(Records excerpted from a collection)
+---+
-- ==== Sys2Proof/Machine/Illegal.lean ====
section
/-! DEFINITION. The rows `(unknown)` and `prefix_CB` (spec/30_encoding.md R87, R95, R96; spec/60_exceptions.md R300, R301). -/

namespace Sys2Proof.Machine

/-- Bits 5:3 of an opcode byte, `y` (R90). -/
def fieldY (op : Byte) : Nat := op.toNat / 8 % 8

/-- Bits 2:0 of an opcode byte, `z` (R90). -/
def fieldZ (op : Byte) : Nat := op.toNat % 8

/-- The table `r[]` read by `z` (R90). -/
def locOf (z : Nat) : Loc8 :=
  match z with
  | 0 => .reg .b
  | 1 => .reg .c
  | 2 => .reg .d
  | 3 => .reg .e
  | 4 => .reg .h
  | 5 => .reg .l
  | 6 => .memHl
  | _ => .reg .a

/-- The table `rot[]` read by `y` (R90). -/
def rotOf (y : Nat) : RotOp :=
  match y with
  | 0 => .rlc
  | 1 => .rrc
  | 2 => .rl
  | 3 => .rr
  | 4 => .sla
  | 5 => .sra
  | 6 => .swap
  | _ => .srl

/-- The operation of a second byte by its structure: `x = 0` `rot[y]`, `1` BIT, `2` RES, `3` SET (R94, R260). -/
def cbOpOf (op2 : Byte) : CbOp :=
  match op2.toNat / 64 with
  | 0 => .rot (rotOf (fieldY op2))
  | 1 => .bit (Fin.ofNat 8 (fieldY op2))
  | 2 => .res (Fin.ofNat 8 (fieldY op2))
  | _ => .set (Fin.ofNat 8 (fieldY op2))

/-- A prefixed operation on its operand (R260); `RLC r` is the source's Rlc, with its profile (R132). -/
def runCb (op : CbOp) (x : Loc8) (s : State) : State :=
  match op, x with
  | .rot .rlc, .reg r => rlcReg r s
  | .rot o, x => rotate o x s
  | .bit b, x => bitTest b x s
  | .res b, x => bitRes b x s
  | .set b, x => bitSet b x s

/-! ## One meaning per instruction -/

/-- `(unknown)`: the byte has no Instruction, so executing it takes the exception (R96, R113, R301). -/
def execUnknown (op : Byte) (s : State) : Result := .next (raiseIllegal op false s)

/-- `(prefix CB)`: the second byte is looked up in the prefixed table under TABLE and executed, or, where TABLE leaves it
unknown, reported with the prefixed flag (R87, R95, R111, R302; DESIGN CHOICE, log 6). -/
def execPrefixCB (op2 : Byte) (s : State) : Result :=
  if s.cfg.table.assigns op2 true then .next (runCb (cbOpOf op2) (locOf (fieldZ op2)) s)
  else .next (raiseIllegal op2 true s)

end Sys2Proof.Machine
end

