-- ==== Sys2Proof/Machine/Report.lean ====
section
/-! DEFINITION. The step outcome of spec/40_step_cycle.md R118, the core's output towards a host. It is not architectural
state and no instruction reads it, so it is a function of the state a step starts from (DESIGN CHOICE, log 7). -/

namespace Sys2Proof.Machine

/-- The four outcomes (R118, D24). -/
inductive Report where
  | ok
  | unimplemented (k : Kind)
  | illegalOpcode (op : Byte) (prefixed : Bool) (addr : Word)
  | halted
  deriving DecidableEq, Repr

/-- The kinds without execute semantics under this configuration (R130, R132, R134, R315): Rlc, and Add with a selector
outside `ADD_IMPL`, under `as_built` only. -/
def lacksSemantics (cfg : Config) : Kind → Bool
  | .cb (.rot .rlc) (.reg _) => cfg.profile == .asBuilt
  | .alu .add (.reg r) => !addImplemented cfg r
  | _ => false

/-- The outcome of executing an Instruction (R118). -/
def reportKind (k : Kind) (s : State) : Report :=
  match k with
  | .unknown op => .illegalOpcode op false s.pc
  | .marker op2 =>
    if s.cfg.table.assigns op2 true then
      let k2 : Kind := .cb (cbOpOf op2) (locOf (fieldZ op2))
      if lacksSemantics s.cfg k2 then .unimplemented k2 else .ok
    else .illegalOpcode op2 true s.pc
  | k => if lacksSemantics s.cfg k then .unimplemented k else .ok

/-- The outcome of the step from `s` (R118, R119). -/
def stepReport (s : State) : Report :=
  match s.halted with
  | some _ => .halted
  | none => reportKind (fetchInstr s).kind s

end Sys2Proof.Machine
end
+---+
▶ **Problem description**:
Working from the records above, write out verbatim only the lines from the line containing "bitRes b x s" through the line containing "is not architectural".

▶ **Response box**:
  | .res b, x => bitRes b x s
  | .set b, x => bitSet b x s

/-! ## One meaning per instruction -/

/-- `(unknown)`: the byte has no Instruction, so executing it takes the exception (R96, R113, R301). -/
def execUnknown (op : Byte) (s : State) : Result := .next (raiseIllegal op false s)

/-- `(prefix CB)`: the second byte is looked up in the prefixed table under TABLE and executed, or, where TABLE leaves it
unknown, reported with the prefixed flag (R87, R95, R111, R302; DESIGN CHOICE, log 6). -/
def execPrefixCB (op2 : Byte) (s : State) : Result :=
  if s.cfg.table.assigns op2 true then .next (runCb (cbOpOf op2) (locOf (fieldZ op2)) s)
  else .next (raiseIllegal op2 true s)

end Sys2Proof.Machine
end

-- ==== Sys2Proof/Machine/Report.lean ====
section
/-! DEFINITION. The step outcome of spec/40_step_cycle.md R118, the core's output towards a host. It is not architectural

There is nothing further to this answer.